Log of wsrep recovery (–wsrep-recover):
INFO: WSREP: Running position recovery with --log_error=‘/u02/cdp_data/wsrep_recovery_verbose.QakIlg’ --pid-file=‘/u02/cdp_data/x.x.x.corp.boubyan.com-recover.pid’
ERROR! WSREP: Failed to recover position:

“2025-10-29T07:42:35.613518+03:00 0 [Warning] [MY-000000] [Galera] Handshake failed: no shared cipher”

This happens when:

  1. Different OpenSSL or Galera versions exist between nodes,
    e.g. one node uses OpenSSL 3.x (TLS 1.3 only) and another still uses OpenSSL 1.1.x (TLS 1.2 default).
  2. Custom wsrep_provider_options explicitly restrict allowed ciphers, or
  3. OS-level crypto policies differ.

When that happens, Galera logs “no shared cipher,” then fails the TLS handshake, then mysqld crashes with signal 6.

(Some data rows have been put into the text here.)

/-! ## What a step of a running CPU leaves before it ends (R162, R182) -/

/-- The opcode of a legal instruction costs cycles in the NMOS table (R232). -/
theorem nmosCycles_base_pos {op : Byte} (h : isIllegal op = false) : 0 < (nmosCycles op).base := by
  revert op
  decide

/-- What the service of an interrupt, or the instruction run, has made of the state `s` of a running CPU when the end of
the step begins. -/
structure StepBody (s u : State) : Prop where
  nmiLatch : u.nmiLatch = false
  irqLine : u.irqLine = s.irqLine
  stuckCount : u.stuckCount = s.stuckCount
  vsr : u.vsr = s.vsr
  powered : u.powered = s.powered
  params : u.params = s.params
  coverage : u.coverage = s.coverage ∨ ∃ op, u.coverage = mark op s.coverage
  cycles : s.cycles ≤ u.cycles
  runState : (∃ pc op, u.runState = .illegalOpcode pc op) ∨
    u.runState = .running ∧ (s.params.cycleTable = [] → s.cycles < u.cycles)

theorem serviceNmi_stepBody {s : State} (hr : s.runState = .running) : StepBody s s.clearExit.serviceNmi := by
  have hcycles : s.clearExit.serviceNmi.cycles = s.cycles + 7 := serviceNmi_cycles _
  exact ⟨serviceNmi_nmiLatch _, serviceNmi_irqLine _, serviceNmi_stuckCount _, serviceNmi_vsr _, serviceNmi_powered _,
    serviceNmi_params _, .inl (serviceNmi_coverage _), by omega,
    .inr ⟨(serviceNmi_runState _).trans hr, fun _ => by omega⟩⟩

theorem nmiLatch_of_takesIrq {s : State} (h : s.takesIrq = true) : s.nmiLatch = false := by
  simp only [State.takesIrq, Bool.and_eq_true, Bool.not_eq_true'] at h
  obtain ⟨⟨hlatch, -⟩, -⟩ := h
  exact hlatch

theorem serviceIrq_stepBody {s : State} (hr : s.runState = .running) (hi : s.takesIrq = true) :
    StepBody s s.clearExit.serviceIrq := by
  have hcycles : s.clearExit.serviceIrq.cycles = s.cycles + 7 := serviceIrq_cycles _
  exact ⟨(serviceIrq_nmiLatch _).trans (nmiLatch_of_takesIrq hi), serviceIrq_irqLine _, serviceIrq_stuckCount _, serviceIrq_vsr _,
    serviceIrq_powered _, serviceIrq_params _, .inl (serviceIrq_coverage _), by omega,
    .inr ⟨(serviceIrq_runState _).trans hr, fun _ => by omega⟩⟩

theorem exec_stepBody {i : Instr} {s u : State} (hr : s.runState = .running) (hn : s.takesNmi = false)
    (hu : exec i s.clearExit = .next u) : StepBody s u := by
  obtain ⟨op, hop, ⟨hm, hb⟩ | ⟨-, rfl⟩⟩ := exec_next hu
  · obtain ⟨hnmi, hirq, hstuck, hvsr, hpowered, hparams, -, -⟩ := hb.untouched
    obtain ⟨extra, hcycles⟩ := hb.cycles
    have hcycles : u.cycles = s.cycles + ((s.params.cycleRow op).base + extra) := hcycles
    refine ⟨hnmi.trans hn, hirq, hstuck, hvsr, hpowered, hparams, .inr ⟨op, hb.coverage⟩, by omega,
      .inr ⟨hb.runState.trans hr, fun htable => ?_⟩⟩
    have hrow : s.params.cycleRow op = nmosCycles op := by
      rw [Params.cycleRow, htable]
      rfl
    have := nmosCycles_base_pos (isIllegal_of_opcode hm hop)
    rw [hrow] at hcycles
    omega
  · exact ⟨hn, rfl, rfl, rfl, rfl, rfl, .inl rfl, le_rfl, .inl ⟨_, _, rfl⟩⟩

/-- A step is its body and the end of the step; in a terminal run state it is the identity. -/
theorem step_cases {s t : State} (h : step s = .next t) :
    (s.runState ≠ .running ∧ t = s) ∨ s.runState = .running ∧ ∃ u, StepBody s u ∧ t = u.endStep s.pc := by
  obtain ⟨-, hterminal | ⟨hr, -, rfl⟩ | ⟨hr, hi, rfl⟩ | ⟨hr, hn, -, u, hu, rfl⟩⟩ := step_next h
  · exact .inl hterminal
  · exact .inr ⟨hr, _, serviceNmi_stepBody hr, rfl⟩
  · exact .inr ⟨hr, _, serviceIrq_stepBody hr hi, rfl⟩
  · exact .inr ⟨hr, u, exec_stepBody hr hn hu, rfl⟩

/-- A step that does not end in IllegalOpcode was Running until its end, and has taken cycles under the NMOS table. -/
theorem StepBody.running_of_legal {s u : State} (h : StepBody s u) (w : Word)
    (hlegal : ∀ pc op, (u.endStep w).runState ≠ .illegalOpcode pc op) :
    u.runState = .running ∧ (s.params.cycleTable = [] → s.cycles < u.cycles) := by
  refine h.runState.resolve_left ?_
  rintro ⟨pc, op, hill⟩
  refine hlegal pc op ?_
  rw [endStep_terminal w (by simp [hill]), hill]

theorem step_cycles_le {s t : State} (h : step s = .next t) : s.cycles ≤ t.cycles := by
  obtain ⟨-, rfl⟩ | ⟨-, u, hbody, rfl⟩ := step_cases h
  · exact le_rfl
  · rw [endStep_cycles]
    exact hbody.cycles

/-- Settles O48: neither the body of a step nor its end writes any of this but the latch, coverage and cycles. -/
theorem stepNeverWritesRegistryOrLine : Obligations.StepNeverWritesRegistryOrLine := by
  intro s t h
  obtain ⟨hr, rfl⟩ | ⟨hr, u, hbody, rfl⟩ := step_cases h
  · exact ⟨rfl, rfl, rfl, rfl, by simp [hr], fun _ => id, le_rfl⟩
  · refine ⟨(endStep_vsr ..).trans hbody.vsr, (endStep_irqLine ..).trans hbody.irqLine,
      (endStep_powered ..).trans hbody.powered, (endStep_params ..).trans hbody.params, ?latch, fun op hop => ?marks,
      step_cycles_le h⟩
    case latch => simp [hr, hbody.nmiLatch]
    case marks =>
      rw [endStep_coverage]
      obtain hcov | ⟨op', hcov⟩ := hbody.coverage
      · rwa [hcov]
      · rw [hcov]
        exact mem_mark.mpr (.inr hop)

/-- Settles O52: a step marks at most one opcode. -/
theorem coverageIsASetOfLegalOpcodes : Obligations.CoverageIsASetOfLegalOpcodes := by
  refine ⟨fun l op hl hop => ⟨coverageWf_mark hl hop, fun b => mem_mark, length_mark (coverageWf_iff.mp hl).1⟩,
    fun l => length_le_of_coverageWf, fun s t hinv h => ?_⟩
  suffices hlen : s.coverage.length ≤ t.coverage.length ∧ t.coverage.length ≤ s.coverage.length + 1 from
    ⟨hlen.1, hlen.2, rfl⟩
  obtain ⟨-, rfl⟩ | ⟨-, u, hbody, rfl⟩ := step_cases h
  · omega
  · rw [endStep_coverage]
    obtain hcov | ⟨op, hcov⟩ := hbody.coverage
    · rw [hcov]
      omega
    · rw [hcov, length_mark (coverageWf_iff.mp hinv.coverage).1]
      split <;> omega

/-! ## How a step ends (R172, R173, R176) -/

section
variable {u : State} (w : Word) (hrun : u.runState = .running)
include hrun

theorem endStep_stuckCount : (u.endStep w).stuckCount = u.nextStuckCount w := by rw [endStep_running w hrun]

theorem endStep_runState : (u.endStep w).runState = u.endStatus w := by rw [endStep_running w hrun]

end

theorem endStatus_of_exitReq {u : State} (w : Word) (h : u.exitReq = true) :
    u.endStatus w = .exited u.a u.cycles u.coverageFraction := if_pos h

theorem endStatus_of_not_exitReq {u : State} (w : Word) (h : u.exitReq = false) :
    u.endStatus w = if u.params.stuckLimit ≤ u.nextStuckCount w then .stuck u.pc u.cycles else .running :=
  if_neg (by simp [h])

/-- Settles O41: the end of a step counts from the counter that its body has kept. -/
theorem stuckAfterStuckLimitStepsInPlace : Obligations.StuckAfterStuckLimitStepsInPlace := by
  intro s t _ hr h hlegal
  obtain ⟨hne, -⟩ | ⟨-, u, hbody, rfl⟩ := step_cases h
  · exact absurd hr hne
  · obtain ⟨hrun, -⟩ := hbody.running_of_legal s.pc hlegal
    rw [endStep_stuckCount _ hrun, endStep_runState _ hrun, endStep_pc, endStep_cycles]
    refine ⟨?_, fun hexited => ?_⟩
    · rw [State.nextStuckCount, hbody.stuckCount, hbody.params]
    · have hreq : u.exitReq = false := Bool.eq_false_iff.mpr fun hreq =>
        hexited _ _ _ (endStatus_of_exitReq s.pc hreq)
      rw [endStatus_of_not_exitReq _ hreq, hbody.params]

/-- A step ends in Exited only on a request. -/
theorem exitReq_of_exited {s u : State} (hbody : StepBody s u) {w : Word} {st : Byte} {cy : Nat}
    {cov : CoverageFraction} (h : (u.endStep w).runState = .exited st cy cov) : u.exitReq = true := by
  obtain ⟨hrun, -⟩ := hbody.running_of_legal w (by simp [h])
  by_contra hreq
  rw [endStep_runState w hrun, endStatus_of_not_exitReq w (Bool.eq_false_iff.mpr hreq)] at h
  split at h <;> cases h

/-- Only a callback requests exit. -/
theorem callback_of_exitReq {i : Instr} {s u : State} (hu : exec i s.clearExit = .next u) (hreq : u.exitReq = true) :
    ∃ w cb, Claims.jumpTarget i s = some w ∧ s.vsr.lookup w = some cb := by
  by_contra hnone
  have hn : Claims.noCallback i s.clearExit := fun w hw => by
    by_contra hcb
    obtain ⟨cb, hcb⟩ := Option.ne_none_iff_exists'.mp hcb
    exact hnone ⟨w, cb, hw, hcb⟩
  have hkept : u.exitReq = s.clearExit.exitReq := (exec_instrFrame hn hu).exitReq
  rw [hreq] at hkept
  cases hkept

/-- Settles O42: a request is looked at before the stuck counter, and interrupt services make none. -/
theorem exitedIsACallbackRequest : Obligations.ExitedIsACallbackRequest := by
  refine ⟨fun s u hruns hu hreq hrun => ⟨u.endStep s.pc, ?_, ?_⟩, fun s t st cy cov hp hr h hexited => ?_⟩
  · rw [step_of_runsInstr hruns, hu, finish]
  · rw [endStep_running _ hrun, endStatus_of_exitReq _ hreq]
    refine ⟨rfl, rfl, ?_⟩
    rw [← hreq, ← hrun]
  · obtain ⟨-, ⟨hne, -⟩ | ⟨-, -, rfl⟩ | ⟨-, hirq, rfl⟩ | ⟨-, hnmi, hirq, u, hu, rfl⟩⟩ := step_next h
    · exact absurd hr hne
    · have hreq := exitReq_of_exited (serviceNmi_stepBody hr) hexited
      rw [serviceNmi_exitReq] at hreq
      cases hreq
    · have hreq := exitReq_of_exited (serviceIrq_stepBody hr hirq) hexited
      rw [serviceIrq_exitReq] at hreq
      cases hreq
    · have hreq := exitReq_of_exited (exec_stepBody hr hnmi hu) hexited
      exact ⟨runsInstr_iff.mpr ⟨hp, hr, hnmi, hirq⟩, ⟨u, hu, hreq⟩, callback_of_exitReq hu hreq⟩

/-! ## The host's calls (R174, R179 to R182, R221 to R223) -/

/-- Settles O56: each call is one field update; the registry is updated by `putVsr`. -/
theorem hostCallsChangeOnlyTheirState : Obligations.HostCallsChangeOnlyTheirState := by
  intro s b a a' cb hvsr
  exact ⟨rfl, rfl, rfl, rfl, ⟨rfl, vsrWf_putVsr a cb hvsr, lookup_putVsr a a' cb s.vsr⟩, rfl⟩

/-- Settles O47: each call writes fields that the invariant does not read, or sets them to values that it allows. -/
theorem hostCallsKeepTheInvariant : Obligations.HostCallsKeepTheInvariant := by
  intro s b a v cb h
  refine ⟨?power, { h with }, { h with }, { h with }, { h with vsr := vsrWf_putVsr a cb h.vsr },
    { h with mem := write_wf s a v h.mem }, fun t ht => ?reset⟩
  case power => exact { construct_inv s.params h.mem with }
  case reset =>
    cases hp : s.powered with
    | false =>
      rw [hostReset, hp] at ht
      cases ht
    | true =>
      rw [hostReset_powered hp] at ht
      obtain rfl := Host.Outcome.next.inj ht
      exact { h with
        bit5 := (by decide : (0x36 : Byte).getLsbD 5 = true), stuck := Nat.zero_le _, running := fun _ => id }

/-! ## run(n) (R183) -/

/-- A loop that ends has one result. -/
theorem runLoop_unique {start n fuel fuel' : Nat} {s : State} {r r' : RunResult} (h : runLoop start n fuel s = some r)
    (h' : runLoop start n fuel' s = some r') : r = r' := by
  have hr := runLoop_more (more := fuel') h
  have hr' := runLoop_more (more := fuel) h'
  rw [Nat.add_comm] at hr'
  exact Option.some.inj (hr.symm.trans hr')

/-- The loop looks only at where the cycles have to get to: a run may be restarted from a later state for the cycles
left. -/
theorem runLoop_restart {start start' n n' : Nat} (hend : start + n = start' + n') (fuel : Nat) {s : State}
    (hs : start ≤ s.cycles) (hs' : start' ≤ s.cycles) : runLoop start n fuel s = runLoop start' n' fuel s := by
  induction fuel generalizing s with
  | zero => rfl
  | succ fuel ih =>
    cases hstep : step s with
    | fault e => rw [runLoop_fault hstep, runLoop_fault hstep]
    | refused e => rw [runLoop_refused hstep, runLoop_refused hstep]
    | next t =>
      have hle := step_cycles_le hstep
      have hiff : t.cycles - start ≥ n ↔ t.cycles - start' ≥ n' := by omega
      rw [runLoop_next hstep, runLoop_next hstep, if_congr hiff rfl (ih (hs.trans hle) (hs'.trans hle))]

/-- What a run gives that begins with a step to `t`. -/
theorem runGives_of_next {s t : State} (h : step s = .next t) (n : Nat) (r : RunResult) :
    RunGives n s r ↔ ∃ fuel, (if t.runState ≠ .running then some (.returned t.runState t)
      else if t.cycles - s.cycles ≥ n then some (.returned .running t) else runLoop s.cycles n fuel t) = some r := by
  constructor
  · rintro ⟨_ | fuel, hr⟩
    · cases hr
    · exact ⟨fuel, (runLoop_next h ..).symm.trans hr⟩
  · rintro ⟨fuel, hr⟩
    exact ⟨fuel + 1, (runLoop_next h ..).trans hr⟩

theorem runGives_iff_of_next {s t : State} (h : step s = .next t) (n : Nat) (r : RunResult) :
    RunGives n s r ↔
      if t.runState ≠ .running then r = .returned t.runState t
      else if n ≤ t.cycles - s.cycles then r = .returned .running t
      else RunGives (n - (t.cycles - s.cycles)) t r := by
  rw [runGives_of_next h]
  split
  · simp [eq_comm]
  · split
    · simp [eq_comm]
    · have hle := step_cycles_le h
      exact exists_congr fun fuel => by
        rw [runLoop_restart (start' := t.cycles) (n' := n - (t.cycles - s.cycles)) (by omega) fuel hle le_rfl, runWithin]

/-- A loop that returns Continue has got to its cycles, and had not before its last step, unless that was its first. -/
theorem runLoop_continue {start n fuel : Nat} {s t : State} (h : runLoop start n fuel s = some (.returned .running t))
    (hs : start ≤ s.cycles) : start + n ≤ t.cycles ∧ ∃ u, step u = .next t ∧ (u = s ∨ u.cycles < start + n) := by
  induction fuel generalizing s with
  | zero => cases h
  | succ fuel ih =>
    cases hstep : step s with
    | fault e => rw [runLoop_fault hstep] at h; cases h
    | refused e => rw [runLoop_refused hstep] at h; cases h
    | next v =>
      have hle := step_cycles_le hstep
      rw [runLoop_next hstep] at h
      split at h
      · next hne => exact absurd (RunResult.returned.inj (Option.some.inj h)).1 hne
      · split at h
        · obtain ⟨-, rfl⟩ := RunResult.returned.inj (Option.some.inj h)
          exact ⟨by omega, s, hstep, .inl rfl⟩
        · obtain ⟨hend, u, hu, hlast⟩ := ih h (hs.trans hle)
          refine ⟨hend, u, hu, .inr ?_⟩
          obtain rfl | hlast := hlast
          · omega
          · exact hlast

/-- Under the NMOS table a step that ends Running has taken cycles (R232); it keeps the table. -/
theorem cycles_lt_of_step {s t : State} (htable : s.params.cycleTable = []) (h : step s = .next t)
    (ht : t.runState = .running) : t.params = s.params ∧ s.cycles < t.cycles := by
  obtain ⟨hne, rfl⟩ | ⟨-, u, hbody, rfl⟩ := step_cases h
  · exact absurd ht hne
  · obtain ⟨-, hlt⟩ := hbody.running_of_legal s.pc (by simp [ht])
    rw [endStep_params, endStep_cycles]
    exact ⟨hbody.params, hlt htable⟩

Start by checking that the openssl version is the same on you Nodes.

openssl version

One thing you can try would be to Disable SSL for Galera temporarily (quick test). If you nodes start then you know there is a issue with your SSL on your nodes.

If your cluster doesn’t need encrypted replication inside a trusted network, you can disable Galera SSL to confirm that’s the root cause.

SSL Versions are identical to nodes. This error came when it was going through Security scanning.